Task to complete :: Copy out the entries below exactly as they stand, but only from the line containing "Accepted texts -/" through the line containing "(ht : t.length".
Dataset entries below:
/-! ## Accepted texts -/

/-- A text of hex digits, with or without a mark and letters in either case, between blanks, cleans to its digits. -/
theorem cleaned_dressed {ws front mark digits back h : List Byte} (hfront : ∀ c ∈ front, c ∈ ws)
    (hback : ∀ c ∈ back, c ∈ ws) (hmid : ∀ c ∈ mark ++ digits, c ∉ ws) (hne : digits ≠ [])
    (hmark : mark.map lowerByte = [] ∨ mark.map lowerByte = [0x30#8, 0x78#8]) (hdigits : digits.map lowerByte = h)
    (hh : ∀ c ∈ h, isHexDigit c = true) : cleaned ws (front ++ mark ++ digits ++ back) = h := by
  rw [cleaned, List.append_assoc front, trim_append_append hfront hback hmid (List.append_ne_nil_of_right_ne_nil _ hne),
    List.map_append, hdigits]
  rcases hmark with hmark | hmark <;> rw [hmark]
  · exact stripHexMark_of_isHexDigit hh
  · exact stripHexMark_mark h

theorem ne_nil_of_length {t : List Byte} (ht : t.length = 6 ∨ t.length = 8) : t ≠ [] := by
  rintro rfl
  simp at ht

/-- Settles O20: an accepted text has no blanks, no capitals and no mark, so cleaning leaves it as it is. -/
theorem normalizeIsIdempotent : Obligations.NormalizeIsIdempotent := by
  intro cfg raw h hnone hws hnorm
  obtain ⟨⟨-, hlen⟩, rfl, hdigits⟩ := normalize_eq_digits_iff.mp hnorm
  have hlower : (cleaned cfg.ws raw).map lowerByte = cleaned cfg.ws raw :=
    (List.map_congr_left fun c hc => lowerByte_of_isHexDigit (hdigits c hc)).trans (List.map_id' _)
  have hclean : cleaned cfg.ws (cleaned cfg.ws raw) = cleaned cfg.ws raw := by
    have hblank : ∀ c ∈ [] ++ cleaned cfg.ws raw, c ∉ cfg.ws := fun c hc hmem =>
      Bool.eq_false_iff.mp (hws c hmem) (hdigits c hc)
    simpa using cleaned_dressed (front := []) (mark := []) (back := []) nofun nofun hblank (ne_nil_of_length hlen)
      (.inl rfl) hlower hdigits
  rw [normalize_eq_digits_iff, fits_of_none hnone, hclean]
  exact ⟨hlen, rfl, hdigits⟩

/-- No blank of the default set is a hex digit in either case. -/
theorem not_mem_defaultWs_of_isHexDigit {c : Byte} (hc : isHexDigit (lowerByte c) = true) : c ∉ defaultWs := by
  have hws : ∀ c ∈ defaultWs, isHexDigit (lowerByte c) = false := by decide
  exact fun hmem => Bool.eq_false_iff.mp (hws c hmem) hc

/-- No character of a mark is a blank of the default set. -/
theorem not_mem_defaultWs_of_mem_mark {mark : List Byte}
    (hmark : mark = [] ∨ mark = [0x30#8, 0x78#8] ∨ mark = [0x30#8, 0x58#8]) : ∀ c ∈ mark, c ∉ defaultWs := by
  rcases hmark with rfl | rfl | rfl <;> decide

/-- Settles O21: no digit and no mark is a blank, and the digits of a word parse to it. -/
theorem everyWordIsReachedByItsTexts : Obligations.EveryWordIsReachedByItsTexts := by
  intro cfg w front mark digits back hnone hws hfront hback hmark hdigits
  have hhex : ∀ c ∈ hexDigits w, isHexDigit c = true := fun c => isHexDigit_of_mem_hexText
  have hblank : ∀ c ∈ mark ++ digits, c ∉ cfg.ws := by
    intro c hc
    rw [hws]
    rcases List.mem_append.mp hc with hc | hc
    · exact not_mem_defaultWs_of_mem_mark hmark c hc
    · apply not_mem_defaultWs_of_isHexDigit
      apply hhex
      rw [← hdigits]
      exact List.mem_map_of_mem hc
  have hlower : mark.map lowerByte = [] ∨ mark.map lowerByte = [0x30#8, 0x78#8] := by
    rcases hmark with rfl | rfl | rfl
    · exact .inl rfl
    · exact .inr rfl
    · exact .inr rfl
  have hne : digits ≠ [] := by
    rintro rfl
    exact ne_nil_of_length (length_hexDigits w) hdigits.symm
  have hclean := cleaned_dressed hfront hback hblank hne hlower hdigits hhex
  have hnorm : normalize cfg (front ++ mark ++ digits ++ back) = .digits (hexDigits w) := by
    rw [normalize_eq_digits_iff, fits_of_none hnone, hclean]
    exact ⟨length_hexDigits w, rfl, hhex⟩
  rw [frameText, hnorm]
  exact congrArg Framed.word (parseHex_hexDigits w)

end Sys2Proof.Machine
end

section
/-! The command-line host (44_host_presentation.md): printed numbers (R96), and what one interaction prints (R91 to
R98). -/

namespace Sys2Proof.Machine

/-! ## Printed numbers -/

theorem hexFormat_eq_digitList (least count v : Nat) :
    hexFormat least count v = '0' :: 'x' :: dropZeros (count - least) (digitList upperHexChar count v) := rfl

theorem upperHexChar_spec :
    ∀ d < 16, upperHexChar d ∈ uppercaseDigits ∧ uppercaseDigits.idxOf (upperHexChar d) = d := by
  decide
End of Dataset entries.
Dataset entries below:
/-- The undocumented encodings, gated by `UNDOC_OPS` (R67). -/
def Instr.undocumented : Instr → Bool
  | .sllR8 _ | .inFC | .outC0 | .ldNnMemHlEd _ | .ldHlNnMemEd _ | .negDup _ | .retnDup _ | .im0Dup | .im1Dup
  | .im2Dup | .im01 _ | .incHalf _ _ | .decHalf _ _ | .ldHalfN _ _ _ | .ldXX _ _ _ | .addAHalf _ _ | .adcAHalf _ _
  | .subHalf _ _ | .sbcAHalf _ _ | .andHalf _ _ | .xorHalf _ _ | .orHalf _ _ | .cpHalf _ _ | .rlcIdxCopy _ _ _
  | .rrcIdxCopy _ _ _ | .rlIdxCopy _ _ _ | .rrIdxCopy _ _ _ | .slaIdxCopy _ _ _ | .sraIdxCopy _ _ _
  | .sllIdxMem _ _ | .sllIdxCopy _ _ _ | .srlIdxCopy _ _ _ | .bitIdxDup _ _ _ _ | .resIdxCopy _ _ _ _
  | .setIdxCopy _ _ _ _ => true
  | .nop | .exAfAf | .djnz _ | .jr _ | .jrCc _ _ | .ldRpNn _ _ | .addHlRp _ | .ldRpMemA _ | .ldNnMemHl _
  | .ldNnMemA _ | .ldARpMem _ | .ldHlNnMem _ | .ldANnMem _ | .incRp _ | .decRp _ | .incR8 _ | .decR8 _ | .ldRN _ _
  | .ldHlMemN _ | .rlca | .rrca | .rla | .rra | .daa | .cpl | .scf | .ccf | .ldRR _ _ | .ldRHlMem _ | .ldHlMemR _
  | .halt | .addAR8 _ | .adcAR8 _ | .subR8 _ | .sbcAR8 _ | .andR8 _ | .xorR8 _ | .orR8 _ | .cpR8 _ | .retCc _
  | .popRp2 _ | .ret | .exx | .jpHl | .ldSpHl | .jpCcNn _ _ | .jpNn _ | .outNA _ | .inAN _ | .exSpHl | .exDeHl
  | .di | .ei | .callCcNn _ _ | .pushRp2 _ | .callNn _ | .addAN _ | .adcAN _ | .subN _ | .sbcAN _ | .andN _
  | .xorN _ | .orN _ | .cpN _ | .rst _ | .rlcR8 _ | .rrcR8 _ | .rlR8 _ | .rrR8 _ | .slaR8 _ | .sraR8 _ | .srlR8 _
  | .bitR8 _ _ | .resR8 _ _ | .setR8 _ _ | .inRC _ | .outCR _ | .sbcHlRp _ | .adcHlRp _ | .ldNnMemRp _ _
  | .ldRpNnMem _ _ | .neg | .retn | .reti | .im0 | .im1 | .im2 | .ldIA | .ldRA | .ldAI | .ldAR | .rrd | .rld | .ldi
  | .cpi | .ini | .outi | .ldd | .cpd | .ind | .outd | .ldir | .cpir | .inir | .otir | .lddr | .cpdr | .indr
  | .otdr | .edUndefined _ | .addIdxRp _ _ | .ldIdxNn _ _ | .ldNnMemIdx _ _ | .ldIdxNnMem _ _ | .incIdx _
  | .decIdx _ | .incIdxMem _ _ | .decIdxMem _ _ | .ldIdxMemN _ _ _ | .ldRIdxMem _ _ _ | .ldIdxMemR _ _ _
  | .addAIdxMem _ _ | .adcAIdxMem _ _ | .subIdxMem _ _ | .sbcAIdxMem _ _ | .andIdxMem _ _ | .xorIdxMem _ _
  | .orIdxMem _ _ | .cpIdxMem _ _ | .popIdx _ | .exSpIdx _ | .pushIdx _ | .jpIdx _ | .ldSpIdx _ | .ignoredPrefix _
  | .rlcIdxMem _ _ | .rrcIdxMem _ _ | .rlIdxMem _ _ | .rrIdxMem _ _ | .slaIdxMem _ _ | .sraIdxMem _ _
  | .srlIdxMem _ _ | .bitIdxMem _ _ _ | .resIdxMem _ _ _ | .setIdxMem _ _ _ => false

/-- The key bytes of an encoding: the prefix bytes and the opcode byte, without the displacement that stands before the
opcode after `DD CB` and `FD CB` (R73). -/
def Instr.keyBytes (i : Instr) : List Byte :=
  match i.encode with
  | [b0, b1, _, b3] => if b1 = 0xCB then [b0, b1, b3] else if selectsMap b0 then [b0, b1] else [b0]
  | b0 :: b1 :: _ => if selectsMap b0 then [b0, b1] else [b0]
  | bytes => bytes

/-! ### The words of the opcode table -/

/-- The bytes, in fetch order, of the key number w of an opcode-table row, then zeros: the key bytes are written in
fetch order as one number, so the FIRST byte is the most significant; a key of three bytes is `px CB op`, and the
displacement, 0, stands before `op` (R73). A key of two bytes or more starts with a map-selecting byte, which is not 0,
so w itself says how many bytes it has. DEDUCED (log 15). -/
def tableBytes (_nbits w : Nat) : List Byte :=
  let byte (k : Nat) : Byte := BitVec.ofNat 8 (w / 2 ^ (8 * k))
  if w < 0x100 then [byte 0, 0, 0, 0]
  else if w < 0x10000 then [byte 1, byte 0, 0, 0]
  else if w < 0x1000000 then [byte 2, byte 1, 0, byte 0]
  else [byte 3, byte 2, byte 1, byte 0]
End of Dataset entries.
Dataset entries below:
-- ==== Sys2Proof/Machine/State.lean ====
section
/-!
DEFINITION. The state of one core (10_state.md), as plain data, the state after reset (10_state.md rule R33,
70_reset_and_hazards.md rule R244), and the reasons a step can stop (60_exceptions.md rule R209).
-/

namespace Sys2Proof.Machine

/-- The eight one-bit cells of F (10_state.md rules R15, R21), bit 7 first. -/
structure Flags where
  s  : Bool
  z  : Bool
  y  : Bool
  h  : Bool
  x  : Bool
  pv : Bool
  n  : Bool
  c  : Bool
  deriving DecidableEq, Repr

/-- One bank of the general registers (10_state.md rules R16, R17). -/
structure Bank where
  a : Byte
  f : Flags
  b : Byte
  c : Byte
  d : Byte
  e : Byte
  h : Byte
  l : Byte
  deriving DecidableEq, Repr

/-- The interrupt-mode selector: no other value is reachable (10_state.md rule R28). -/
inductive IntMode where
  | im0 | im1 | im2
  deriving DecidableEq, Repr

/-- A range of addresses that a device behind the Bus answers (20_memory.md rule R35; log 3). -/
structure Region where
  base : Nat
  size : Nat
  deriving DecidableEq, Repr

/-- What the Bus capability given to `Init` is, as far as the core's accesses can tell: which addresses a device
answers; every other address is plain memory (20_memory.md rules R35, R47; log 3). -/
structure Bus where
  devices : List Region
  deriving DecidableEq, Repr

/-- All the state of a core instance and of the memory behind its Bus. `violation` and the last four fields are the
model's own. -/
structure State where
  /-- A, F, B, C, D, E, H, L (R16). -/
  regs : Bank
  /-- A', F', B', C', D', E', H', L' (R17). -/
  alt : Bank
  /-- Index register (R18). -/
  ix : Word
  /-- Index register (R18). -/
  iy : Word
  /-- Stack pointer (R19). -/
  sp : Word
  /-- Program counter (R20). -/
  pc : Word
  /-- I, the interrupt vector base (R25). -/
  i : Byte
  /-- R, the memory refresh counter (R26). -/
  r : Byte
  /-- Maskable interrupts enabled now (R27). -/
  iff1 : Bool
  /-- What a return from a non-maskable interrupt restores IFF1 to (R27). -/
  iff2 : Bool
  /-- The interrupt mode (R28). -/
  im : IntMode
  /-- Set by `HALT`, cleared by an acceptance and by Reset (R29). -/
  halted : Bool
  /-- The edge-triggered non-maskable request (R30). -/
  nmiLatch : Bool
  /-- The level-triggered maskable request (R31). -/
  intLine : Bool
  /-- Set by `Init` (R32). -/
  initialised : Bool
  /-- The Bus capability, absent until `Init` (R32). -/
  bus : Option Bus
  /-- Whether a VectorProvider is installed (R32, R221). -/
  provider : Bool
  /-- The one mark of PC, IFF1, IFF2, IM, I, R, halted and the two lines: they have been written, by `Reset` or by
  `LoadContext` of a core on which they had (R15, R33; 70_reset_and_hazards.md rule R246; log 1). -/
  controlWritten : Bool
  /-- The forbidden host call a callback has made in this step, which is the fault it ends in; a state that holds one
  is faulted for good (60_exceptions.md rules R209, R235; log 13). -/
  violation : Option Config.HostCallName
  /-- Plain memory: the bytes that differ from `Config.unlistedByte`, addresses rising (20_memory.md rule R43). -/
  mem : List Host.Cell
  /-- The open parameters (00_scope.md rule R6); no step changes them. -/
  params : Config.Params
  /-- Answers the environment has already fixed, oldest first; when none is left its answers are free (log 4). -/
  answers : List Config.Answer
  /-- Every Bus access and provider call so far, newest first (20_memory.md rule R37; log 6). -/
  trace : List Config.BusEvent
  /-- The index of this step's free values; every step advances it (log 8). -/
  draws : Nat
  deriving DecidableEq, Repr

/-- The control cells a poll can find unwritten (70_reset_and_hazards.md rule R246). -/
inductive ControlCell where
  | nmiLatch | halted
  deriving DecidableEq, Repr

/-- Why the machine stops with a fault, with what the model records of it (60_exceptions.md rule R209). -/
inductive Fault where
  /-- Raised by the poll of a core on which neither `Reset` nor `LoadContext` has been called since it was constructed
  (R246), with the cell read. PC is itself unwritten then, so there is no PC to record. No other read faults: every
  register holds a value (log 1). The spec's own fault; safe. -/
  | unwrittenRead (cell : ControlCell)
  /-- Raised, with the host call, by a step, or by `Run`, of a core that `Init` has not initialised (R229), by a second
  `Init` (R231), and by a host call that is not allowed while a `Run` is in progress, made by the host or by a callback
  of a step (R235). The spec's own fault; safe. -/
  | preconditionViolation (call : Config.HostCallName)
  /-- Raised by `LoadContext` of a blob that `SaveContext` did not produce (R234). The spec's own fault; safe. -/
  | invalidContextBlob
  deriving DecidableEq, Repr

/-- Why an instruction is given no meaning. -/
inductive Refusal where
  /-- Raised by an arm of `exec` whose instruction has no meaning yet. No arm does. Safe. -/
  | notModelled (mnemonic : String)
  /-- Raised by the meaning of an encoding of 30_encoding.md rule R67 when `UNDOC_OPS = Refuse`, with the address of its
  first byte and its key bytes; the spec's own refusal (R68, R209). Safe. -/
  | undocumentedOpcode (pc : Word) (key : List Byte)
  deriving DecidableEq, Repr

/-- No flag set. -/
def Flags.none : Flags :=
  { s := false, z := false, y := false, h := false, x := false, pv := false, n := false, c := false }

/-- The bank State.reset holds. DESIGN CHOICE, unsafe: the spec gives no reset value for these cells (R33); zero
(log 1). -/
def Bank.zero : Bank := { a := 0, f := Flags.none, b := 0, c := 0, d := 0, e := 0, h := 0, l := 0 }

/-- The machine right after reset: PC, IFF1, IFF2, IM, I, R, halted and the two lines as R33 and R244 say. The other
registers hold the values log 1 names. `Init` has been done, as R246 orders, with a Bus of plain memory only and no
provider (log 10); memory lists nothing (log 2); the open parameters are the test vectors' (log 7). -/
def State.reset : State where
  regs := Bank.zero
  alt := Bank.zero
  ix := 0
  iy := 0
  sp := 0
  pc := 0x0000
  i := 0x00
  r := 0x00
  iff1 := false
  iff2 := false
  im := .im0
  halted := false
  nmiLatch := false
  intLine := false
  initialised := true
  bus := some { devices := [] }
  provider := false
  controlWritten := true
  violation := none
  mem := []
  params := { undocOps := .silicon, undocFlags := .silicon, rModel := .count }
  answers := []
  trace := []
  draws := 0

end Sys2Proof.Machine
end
End of Dataset entries.
Solution ::
/-! ## Accepted texts -/

/-- A text of hex digits, with or without a mark and letters in either case, between blanks, cleans to its digits. -/
theorem cleaned_dressed {ws front mark digits back h : List Byte} (hfront : ∀ c ∈ front, c ∈ ws)
    (hback : ∀ c ∈ back, c ∈ ws) (hmid : ∀ c ∈ mark ++ digits, c ∉ ws) (hne : digits ≠ [])
    (hmark : mark.map lowerByte = [] ∨ mark.map lowerByte = [0x30#8, 0x78#8]) (hdigits : digits.map lowerByte = h)
    (hh : ∀ c ∈ h, isHexDigit c = true) : cleaned ws (front ++ mark ++ digits ++ back) = h := by
  rw [cleaned, List.append_assoc front, trim_append_append hfront hback hmid (List.append_ne_nil_of_right_ne_nil _ hne),
    List.map_append, hdigits]
  rcases hmark with hmark | hmark <;> rw [hmark]
  · exact stripHexMark_of_isHexDigit hh
  · exact stripHexMark_mark h

theorem ne_nil_of_length {t : List Byte} (ht : t.length = 6 ∨ t.length = 8) : t ≠ [] := by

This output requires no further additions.